There is quite a big difference in 15 per cent and 24 per cent rate of interest. This arguement that in the urgan centres people bank online and so the coasts are minimal is rubbish. I have never banked online in my life, and still haven't paid an abornmally high rate of interest that MFIs charge to the poorest of the poor. What a shame

It is a crime, and MFIs must be held responsible for it.

Devinder Sharma

Anonymous said...

To Baskar's reply, let me clarify the credit card companies indulge in loot when you default on a loan. The MFIs loot at 24 per cent even if you are a disciplined and regular in your repayments.

Devinder Sharma

Ankur said...

Dear Mr Sharma,

Thanks for bringing the concerns/ issues around microfinance to all of us. I believe your article will result in more debate, discussion and exchange of information and finally may bring more clarity to all of us on such issues.

As i understand, the concern you have shown for MFI's is that they charge interest rate in the range of 24% from the poor people whereas the people in urban areas can get interest free loans or loans at 8% interest rate.
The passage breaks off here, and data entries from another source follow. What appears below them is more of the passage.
-- ==== Sys2Proof/Machine/TokenStreams.lean ====
section
/-! DEFINITION. Token streams: contexts, the ownership ledger, handoff, takeover and polling (R310 to R319). -/
namespace Sys2Proof.Machine

/-! ## Own requests -/

/-- Send a request of one of this switch's own units on its way, whatever its kind and target. -/
def routeOwn (n : Nat) (f : Frame) (s : State) : State :=
  if f.opc = 0x01 then loadAct n true f s
  else if f.opc = 0x02 then storeAct n true f s
  else if isAtomicOpc f.opc then atomicAct n true f s
  else if f.opc = 0xA3 then (if f.dst = nodeSelf s then homeAtomic n true (leAt f.payload 20 1) f s else sendTracked n s)
  else if f.opc = 0xA0 then bulkAct .bulkPut n true f s
  else if f.opc = 0xA1 then bulkAct .bulkGet n true f s
  else if f.opc = 0xA2 then bulkAct .bulkPutMasked n true f s
  else sendTracked n s

/-- Issue a request of an own unit with a `TAG` of its own: its tracker number and the state. -/
def ask (origin : Origin) (f : Frame) (s : State) : Nat × State :=
  let g := { f with tag := s.nextId % 2 ^ 20 }
  let (n, s1) := issue origin g s
  (n, routeOwn n g s1)

/-! ## Context records (R310) -/

/-- Node and offset of a fabric address (R41). -/
def addrNode (a : Nat) : Nat := bitsOf a 48 15
def addrOff (a : Nat) : Nat := a % 2 ^ 48

/-- The fields of a context record. -/
def ctxOf (b : List Byte) : StreamCtx where
  sid := leAt b 0 4
  part := leAt b 4 1 % 64
  lstate := 5
  pkey := leAt b 6 2
  nblocks := leAt b 8 4
  gen := leAt b 12 4
  list := leAt b 16 8
  ledger := leAt b 24 8
  mirror := leAt b 32 8
  peerList := leAt b 40 8
  peer := leAt b 48 2
  step := .idle
  pulled := 0
  fromMirror := false
  srcBlocks := []
  part4k := 0
  casCmp := 0
  casNew := 0
  casTag := 0
  casIssue := 0
  casId := none
  casTries := 0
  pollId := none
  pollOld := false
  pullId := none
  since := 0
  nextPoll := 0
  cmd := none

/-- The 64 bytes of a context's record. -/
def ctxBytes (x : StreamCtx) : List Byte :=
  toLE 4 x.sid ++ toLE 1 x.part ++ toLE 1 x.lstate ++ toLE 2 x.pkey ++ toLE 4 x.nblocks ++ toLE 4 x.gen ++ toLE 8 x.list
    ++ toLE 8 x.ledger ++ toLE 8 x.mirror ++ toLE 8 x.peerList ++ toLE 2 x.peer ++ toLE 14 0

/-- The form of a record for a command; only `STREAM_ACCEPT` names a list of the peer. -/
def ctxForm (accepts : Bool) (b : List Byte) : Bool :=
  let x := ctxOf b
  decide (b.length = 64) && decide (leAt b 4 1 < 64) && decide (leAt b 5 1 < 8) && decide (1 ≤ x.nblocks) && decide (x.nblocks ≤ 65536)
    && decide (x.list < 2 ^ 63) && decide (x.ledger < 2 ^ 63) && decide (x.mirror < 2 ^ 63) && decide (x.peerList < 2 ^ 63)
    && decide (x.ledger % 16 = 0) && decide (x.peer < 2 ^ 15) && (accepts || x.peerList == 0) && (b.drop 50).all (· == 0#8)

/-- The context of a stream. -/
def ctxBySid (s : State) (sid : Nat) : Option (Nat × StreamCtx) := tfind s.pool.streams fun _ x => x.sid == sid

/-- Change the context under a number where it exists. -/
def modCtx (c : Nat) (f : StreamCtx → StreamCtx) (s : State) : State :=
  { s with pool := { s.pool with streams := tmod s.pool.streams c f } }

/-- The offsets that a block list names, from entry `from_` on. -/
def listBlocks (s : State) (x : StreamCtx) (from_ : Nat) : List Nat :=
  (upTo (x.nblocks - from_)).map fun i => leNat (mread s.pool.mem (addrOff x.list + 8 * (from_ + i)) 8)

/-- The checks of a block list and its blocks (R299, R311): the failing status. -/
def listStatus (s : State) (x : StreamCtx) (from_ : Nat) : Option Nat :=
  if addrNode x.list ≠ nodeSelf s then some stIllegal
  else if keyPart s x.pkey ≠ some x.part then some stDenied
  else match poolCheck s .load x.pkey (addrOff x.list) (8 * x.nblocks) 0 with
    | .error st => some st
    | .ok _ =>
      if (linesOf (addrOff x.list) (8 * x.nblocks)).any (isStale s) then some stStaleLine
      else
        let bs := listBlocks s x from_
        let good (b : Nat) : Bool := match extentAt s b with
          | some (_, e) => e.stream && e.state == 1 && e.part == x.part && decide (b % 2 ^ e.blockLog2 = 0)
              && decide (e.baseG * 2 ^ 20 + mapBlocks e * 2 ^ e.blockLog2 ≤ b) && !thas s.pool.blocks b
          | none => false
        if bs.all good ∧ (dedup' bs).length = bs.length then none else some stIllegal

/-- Enter the blocks of a context in the block map, from index `from_` on. -/
def mapCtx (c from_ : Nat) (x : StreamCtx) (s : State) : State :=
  each (enum' (listBlocks s x from_)) (fun p t =>
    { t with pool := { t.pool with blocks := tset t.pool.blocks p.2 (c, from_ + p.1) } }) s

/-- Make a context for a command, or end the command with the failing status. -/
def newCtx (h : Nat) (c : Cmd) (x : StreamCtx) (go : Nat → State → State) (s : State) : State :=
  if (ctxBySid s x.sid).isSome then completeWith h c stIllegal s
  else match listStatus s x 0 with
    | some st => completeWith h c st s
    | none =>
      if 262144 ≤ s.pool.streams.length then completeWith h c stQuota s
      else match lowestFree s.pool.streams 262144 with
        | none => completeWith h c stQuota s
        | some n => go n (mapCtx n 0 x (setCtx n { x with cmd := some (h, c.tag) } (beginB h c x.sid s)))

/-- Free a context: its blocks belong to no stream. -/
def freeCtx (c : Nat) (s : State) : State :=
  { s with pool := { s.pool with streams := tdel s.pool.streams c, blocks := tfilter s.pool.blocks fun _ b => b.1 != c } }

/-! ## The ledger (R314 to R316) -/

/-- A ledger word 0. -/
def ledgerWord (gen state owner target : Nat) : Nat := packBits [(32, gen), (2, state), (15, owner), (15, target)]

/-- The `CAS` frame of a context: an atomic at home, `BULK_ATOMIC` elsewhere. -/
def casFrame (s : State) (x : StreamCtx) : Frame :=
  let node := addrNode x.ledger
  let self := node = nodeSelf s
  let p := toLE 8 x.casNew ++ toLE 8 x.casCmp ++ toLE 4 x.casIssue ++ toLE 1 (if self then 0 else 0x19) ++ toLE 3 0
  mkFrame (if self then 4 else 5) (if self then 0x19 else 0xA3) node (nodeSelf s) x.pkey x.casTag 0 (addrOff x.ledger) 24 p

/-- Send the `CAS` of a context. -/
def sendCasFrame (c : Nat) (s : State) : State :=
  match tget s.pool.streams c with
  | none => s
  | some x =>
    let f := casFrame s x
    let (n, s1) := issue (.ledger c) f s
    routeOwn n f (modCtx c (fun y => { y with casId := some n }) s1)

/-- Begin a `CAS` from one ledger word to another. -/
def startCas (c : Nat) (step : StreamStep) (cmp new : Nat) (s : State) : State :=
  let tag := s.nextId % 2 ^ 20
  sendCasFrame c (modCtx c (fun x => { x with step := step, casCmp := cmp, casNew := new, casTag := tag, casIssue := nowUs s % 2 ^ 32, casTries := 0 }) s)

/-- Read ledger word 0: an 8-byte `LOAD` at home, the 4 KiB block elsewhere. -/
def readLedger (c : Nat) (s : State) : State :=
  match tget s.pool.streams c with
  | none => s
  | some x =>
    let node := addrNode x.ledger
    let off := addrOff x.ledger
    let f := if node = nodeSelf s then mkFrame 4 0x01 node (nodeSelf s) x.pkey 0 0 off 8 []
             else mkFrame 5 0xA1 node (nodeSelf s) x.pkey 0 0 (off / 4096 * 4096) 4096 []
    let (n, s1) := ask (.poll c) f s
    modCtx c (fun y => { y with pollId := some n, pollOld := false, nextPoll := s1.clk.now + 1000 * rget s1 R.STREAM_CFG_POLL_US 0 }) s1

/-- The word in the answer of a ledger read. -/
def wordOf (x : StreamCtx) (a : Frame) : Nat := if a.payload.length = 8 then leAt a.payload 0 8 else leAt a.payload (addrOff x.ledger % 4096) 8

/-- A handoff has ended without a claim at one of its parties: 0 source, 1 target. -/
def reverted (party : Nat) (x : StreamCtx) (s : State) : State :=
  report ⟨0x0F, 0, some x.part, 0xFF, x.sid, party, 0, x.gen⟩ (rbump R.HANDOFF_REVERTED_COUNT 0 s)

/-- A context settles in a state, and its command completes. -/
def settle (c lstate status : Nat) (s : State) : State :=
  streamCmdDone c status (modCtx c (fun x => { x with lstate := lstate, step := .idle }) s)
You have also compared that agriculture loans are at 7% to the same poor family who is getting microfinance loan at 24%.

You have come to the conclusion that since interest rate charged by MFI's are high, they are making very high profits and you have put them in same league as money-lenders.

After reading your article, i have few questions for you:

1. At what interest rate MFI get debt from Banks, NABARD, SIDBI and other financial institutions ?

2. Why a poor women is taking loan at 24% from MFI's (Microfinance has reached 150 million people) when cheaper loans are available from other sources? Are MFI's forcing them to take loans ?

3. What is the repayment rate of agriculture loans vis-a-vis compared to MFI's ?

4. When we talk about money-lender- Is the rate of interest only variable that can put you in league of Money lender (the BAD people our Hindi films have portrayed) ?

5. What interest rate people pay on credit card loans (rural/ urban)?

6. Does agriculture loan required any collateral ? Is it available to landless poor ?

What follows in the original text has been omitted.